> ASSIGNED TASK
Here are the records. Write out exactly the lines between the one holding "decode 0x0002A00C03808021 = .icmp" and the one holding "and cleared by", inclusive.

> DATA UNDER STUDY
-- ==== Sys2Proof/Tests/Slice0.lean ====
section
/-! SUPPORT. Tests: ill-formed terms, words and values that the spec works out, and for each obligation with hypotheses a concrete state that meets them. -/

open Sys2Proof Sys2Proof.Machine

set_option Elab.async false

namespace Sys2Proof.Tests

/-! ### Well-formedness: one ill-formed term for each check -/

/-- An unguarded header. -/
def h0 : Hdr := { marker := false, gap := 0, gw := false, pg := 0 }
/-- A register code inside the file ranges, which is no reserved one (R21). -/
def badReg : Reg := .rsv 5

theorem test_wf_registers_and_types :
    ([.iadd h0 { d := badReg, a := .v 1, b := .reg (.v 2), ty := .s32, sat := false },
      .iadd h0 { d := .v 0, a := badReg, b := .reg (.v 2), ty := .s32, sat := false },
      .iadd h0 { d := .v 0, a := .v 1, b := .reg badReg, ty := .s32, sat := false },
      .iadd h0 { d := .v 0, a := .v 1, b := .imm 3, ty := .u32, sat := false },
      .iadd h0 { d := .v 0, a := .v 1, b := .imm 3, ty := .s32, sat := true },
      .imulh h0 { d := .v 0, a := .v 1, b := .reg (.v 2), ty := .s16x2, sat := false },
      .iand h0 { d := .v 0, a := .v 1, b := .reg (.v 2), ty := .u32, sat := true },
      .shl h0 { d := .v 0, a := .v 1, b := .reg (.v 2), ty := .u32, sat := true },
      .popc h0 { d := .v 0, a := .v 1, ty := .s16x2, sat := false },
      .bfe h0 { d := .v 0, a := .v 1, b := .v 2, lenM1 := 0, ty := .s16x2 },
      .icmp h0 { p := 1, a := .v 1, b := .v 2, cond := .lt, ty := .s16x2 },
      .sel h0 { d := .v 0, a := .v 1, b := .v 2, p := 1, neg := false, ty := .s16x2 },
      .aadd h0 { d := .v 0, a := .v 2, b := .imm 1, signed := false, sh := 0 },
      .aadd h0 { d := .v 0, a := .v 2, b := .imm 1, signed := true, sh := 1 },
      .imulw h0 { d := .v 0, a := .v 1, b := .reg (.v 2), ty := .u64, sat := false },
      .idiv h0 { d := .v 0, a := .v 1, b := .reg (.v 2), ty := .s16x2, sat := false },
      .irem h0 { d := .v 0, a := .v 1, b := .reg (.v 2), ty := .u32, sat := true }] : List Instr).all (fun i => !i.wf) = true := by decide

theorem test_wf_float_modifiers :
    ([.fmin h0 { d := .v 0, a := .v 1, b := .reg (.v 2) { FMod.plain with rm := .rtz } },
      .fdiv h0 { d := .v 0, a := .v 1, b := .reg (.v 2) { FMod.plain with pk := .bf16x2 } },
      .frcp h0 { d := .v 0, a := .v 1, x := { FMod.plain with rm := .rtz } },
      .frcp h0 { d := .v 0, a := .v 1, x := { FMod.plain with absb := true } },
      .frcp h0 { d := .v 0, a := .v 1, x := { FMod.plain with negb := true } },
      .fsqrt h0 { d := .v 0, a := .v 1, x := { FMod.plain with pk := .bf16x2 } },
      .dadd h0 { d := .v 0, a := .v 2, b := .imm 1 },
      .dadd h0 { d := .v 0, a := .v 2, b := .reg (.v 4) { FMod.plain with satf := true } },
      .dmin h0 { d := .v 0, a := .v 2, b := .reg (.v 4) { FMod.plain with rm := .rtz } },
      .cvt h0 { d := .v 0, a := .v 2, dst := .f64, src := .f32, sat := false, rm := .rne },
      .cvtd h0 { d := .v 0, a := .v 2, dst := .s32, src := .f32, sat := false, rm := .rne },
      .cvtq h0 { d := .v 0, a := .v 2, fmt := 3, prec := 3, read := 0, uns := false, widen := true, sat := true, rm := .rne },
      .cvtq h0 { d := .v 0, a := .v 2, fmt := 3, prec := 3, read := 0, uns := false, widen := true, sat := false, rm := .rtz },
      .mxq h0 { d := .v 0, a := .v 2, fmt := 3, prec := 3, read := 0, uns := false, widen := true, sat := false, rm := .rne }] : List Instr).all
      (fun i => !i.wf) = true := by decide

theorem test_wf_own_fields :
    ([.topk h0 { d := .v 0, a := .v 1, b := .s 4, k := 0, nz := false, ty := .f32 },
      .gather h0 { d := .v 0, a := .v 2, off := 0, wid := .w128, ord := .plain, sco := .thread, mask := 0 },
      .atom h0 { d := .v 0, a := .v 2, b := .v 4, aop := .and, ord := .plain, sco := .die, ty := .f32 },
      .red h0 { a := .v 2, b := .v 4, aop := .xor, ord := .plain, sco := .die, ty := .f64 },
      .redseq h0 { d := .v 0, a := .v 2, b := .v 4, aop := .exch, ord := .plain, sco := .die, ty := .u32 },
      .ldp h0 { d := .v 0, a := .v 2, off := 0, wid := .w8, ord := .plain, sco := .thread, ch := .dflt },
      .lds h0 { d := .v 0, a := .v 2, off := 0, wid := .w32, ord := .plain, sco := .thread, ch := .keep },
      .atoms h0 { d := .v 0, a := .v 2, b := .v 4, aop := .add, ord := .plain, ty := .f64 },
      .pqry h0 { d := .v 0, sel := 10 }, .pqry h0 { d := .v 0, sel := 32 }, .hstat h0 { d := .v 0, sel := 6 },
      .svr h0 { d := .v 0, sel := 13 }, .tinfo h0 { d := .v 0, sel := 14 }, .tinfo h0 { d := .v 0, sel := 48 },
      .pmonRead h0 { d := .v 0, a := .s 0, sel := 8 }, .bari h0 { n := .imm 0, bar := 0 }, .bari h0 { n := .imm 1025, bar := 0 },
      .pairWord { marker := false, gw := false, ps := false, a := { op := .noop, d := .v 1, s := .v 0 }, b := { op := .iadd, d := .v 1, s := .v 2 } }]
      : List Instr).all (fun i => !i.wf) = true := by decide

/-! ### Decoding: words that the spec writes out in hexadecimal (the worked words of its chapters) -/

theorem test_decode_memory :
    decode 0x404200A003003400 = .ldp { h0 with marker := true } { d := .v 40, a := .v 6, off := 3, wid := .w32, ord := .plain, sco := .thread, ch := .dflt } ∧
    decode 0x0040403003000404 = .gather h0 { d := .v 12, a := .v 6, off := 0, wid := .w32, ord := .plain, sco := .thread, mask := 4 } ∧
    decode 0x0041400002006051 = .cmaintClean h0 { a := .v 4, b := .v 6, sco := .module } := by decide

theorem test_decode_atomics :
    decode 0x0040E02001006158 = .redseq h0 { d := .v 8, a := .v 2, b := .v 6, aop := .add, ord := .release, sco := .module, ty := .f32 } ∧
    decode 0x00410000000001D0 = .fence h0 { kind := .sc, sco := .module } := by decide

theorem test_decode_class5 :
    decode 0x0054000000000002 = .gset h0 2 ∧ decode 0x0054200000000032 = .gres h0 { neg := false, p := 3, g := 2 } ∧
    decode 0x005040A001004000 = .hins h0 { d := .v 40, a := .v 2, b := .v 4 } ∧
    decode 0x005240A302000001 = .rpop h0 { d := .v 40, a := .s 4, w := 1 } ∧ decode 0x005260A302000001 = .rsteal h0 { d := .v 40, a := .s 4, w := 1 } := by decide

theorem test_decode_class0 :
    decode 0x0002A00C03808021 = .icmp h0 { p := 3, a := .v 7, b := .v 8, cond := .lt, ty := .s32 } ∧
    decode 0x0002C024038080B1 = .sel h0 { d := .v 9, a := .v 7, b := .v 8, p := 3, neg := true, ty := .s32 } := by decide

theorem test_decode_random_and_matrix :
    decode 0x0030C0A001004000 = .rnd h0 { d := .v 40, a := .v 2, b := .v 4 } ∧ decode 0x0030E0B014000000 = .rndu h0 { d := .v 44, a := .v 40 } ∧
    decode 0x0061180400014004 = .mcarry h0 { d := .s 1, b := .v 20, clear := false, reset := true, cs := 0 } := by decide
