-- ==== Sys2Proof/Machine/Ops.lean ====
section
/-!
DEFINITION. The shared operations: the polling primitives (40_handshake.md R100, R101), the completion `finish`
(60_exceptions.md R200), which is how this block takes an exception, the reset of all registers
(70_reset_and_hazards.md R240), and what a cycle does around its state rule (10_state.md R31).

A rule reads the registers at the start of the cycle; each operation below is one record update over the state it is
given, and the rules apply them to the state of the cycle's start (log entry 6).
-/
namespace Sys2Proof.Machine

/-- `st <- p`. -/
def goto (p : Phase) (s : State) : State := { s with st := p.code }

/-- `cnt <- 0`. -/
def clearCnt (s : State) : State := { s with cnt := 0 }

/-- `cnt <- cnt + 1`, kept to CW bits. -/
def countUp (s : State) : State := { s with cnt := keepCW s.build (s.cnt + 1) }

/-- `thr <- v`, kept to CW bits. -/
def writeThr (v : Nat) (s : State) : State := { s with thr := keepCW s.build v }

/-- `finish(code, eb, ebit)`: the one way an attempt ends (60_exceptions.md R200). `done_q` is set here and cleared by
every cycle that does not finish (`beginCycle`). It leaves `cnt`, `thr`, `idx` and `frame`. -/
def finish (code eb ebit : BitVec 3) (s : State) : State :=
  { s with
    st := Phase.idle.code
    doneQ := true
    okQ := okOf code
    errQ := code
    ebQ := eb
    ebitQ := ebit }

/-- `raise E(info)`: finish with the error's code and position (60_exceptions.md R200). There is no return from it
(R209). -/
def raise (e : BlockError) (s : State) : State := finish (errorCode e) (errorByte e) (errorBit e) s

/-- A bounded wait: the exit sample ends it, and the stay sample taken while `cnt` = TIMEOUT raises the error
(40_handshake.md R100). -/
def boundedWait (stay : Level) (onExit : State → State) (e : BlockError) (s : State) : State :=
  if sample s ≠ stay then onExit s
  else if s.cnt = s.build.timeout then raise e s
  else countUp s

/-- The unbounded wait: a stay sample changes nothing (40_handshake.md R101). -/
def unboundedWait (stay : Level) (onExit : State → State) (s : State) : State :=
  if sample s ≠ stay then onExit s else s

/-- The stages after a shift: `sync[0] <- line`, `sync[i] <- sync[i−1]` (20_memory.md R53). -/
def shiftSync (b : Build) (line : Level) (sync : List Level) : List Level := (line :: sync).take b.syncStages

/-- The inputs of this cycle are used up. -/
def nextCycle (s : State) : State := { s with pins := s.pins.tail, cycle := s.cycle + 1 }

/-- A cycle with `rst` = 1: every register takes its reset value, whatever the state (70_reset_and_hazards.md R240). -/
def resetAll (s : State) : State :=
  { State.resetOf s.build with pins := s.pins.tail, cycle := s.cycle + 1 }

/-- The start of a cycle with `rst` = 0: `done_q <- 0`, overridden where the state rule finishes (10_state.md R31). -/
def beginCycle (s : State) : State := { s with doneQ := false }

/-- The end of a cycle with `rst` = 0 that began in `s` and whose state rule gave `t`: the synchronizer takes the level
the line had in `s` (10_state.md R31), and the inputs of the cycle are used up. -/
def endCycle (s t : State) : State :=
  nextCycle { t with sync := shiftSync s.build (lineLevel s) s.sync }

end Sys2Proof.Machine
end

> SOLUTION TO THIS EXERCISE
    decode 0x0002A00C03808021 = .icmp h0 { p := 3, a := .v 7, b := .v 8, cond := .lt, ty := .s32 } ∧
    decode 0x0002C024038080B1 = .sel h0 { d := .v 9, a := .v 7, b := .v 8, p := 3, neg := true, ty := .s32 } := by decide

theorem test_decode_random_and_matrix :
    decode 0x0030C0A001004000 = .rnd h0 { d := .v 40, a := .v 2, b := .v 4 } ∧ decode 0x0030E0B014000000 = .rndu h0 { d := .v 44, a := .v 40 } ∧
    decode 0x0061180400014004 = .mcarry h0 { d := .s 1, b := .v 20, clear := false, reset := true, cs := 0 } := by decide
-- ==== Sys2Proof/Machine/Ops.lean ====
section
/-!
DEFINITION. The shared operations: the polling primitives (40_handshake.md R100, R101), the completion `finish`
(60_exceptions.md R200), which is how this block takes an exception, the reset of all registers
(70_reset_and_hazards.md R240), and what a cycle does around its state rule (10_state.md R31).

A rule reads the registers at the start of the cycle; each operation below is one record update over the state it is
given, and the rules apply them to the state of the cycle's start (log entry 6).
-/
namespace Sys2Proof.Machine

/-- `st <- p`. -/
def goto (p : Phase) (s : State) : State := { s with st := p.code }

/-- `cnt <- 0`. -/
def clearCnt (s : State) : State := { s with cnt := 0 }

/-- `cnt <- cnt + 1`, kept to CW bits. -/
def countUp (s : State) : State := { s with cnt := keepCW s.build (s.cnt + 1) }

/-- `thr <- v`, kept to CW bits. -/
def writeThr (v : Nat) (s : State) : State := { s with thr := keepCW s.build v }

/-- `finish(code, eb, ebit)`: the one way an attempt ends (60_exceptions.md R200). `done_q` is set here and cleared by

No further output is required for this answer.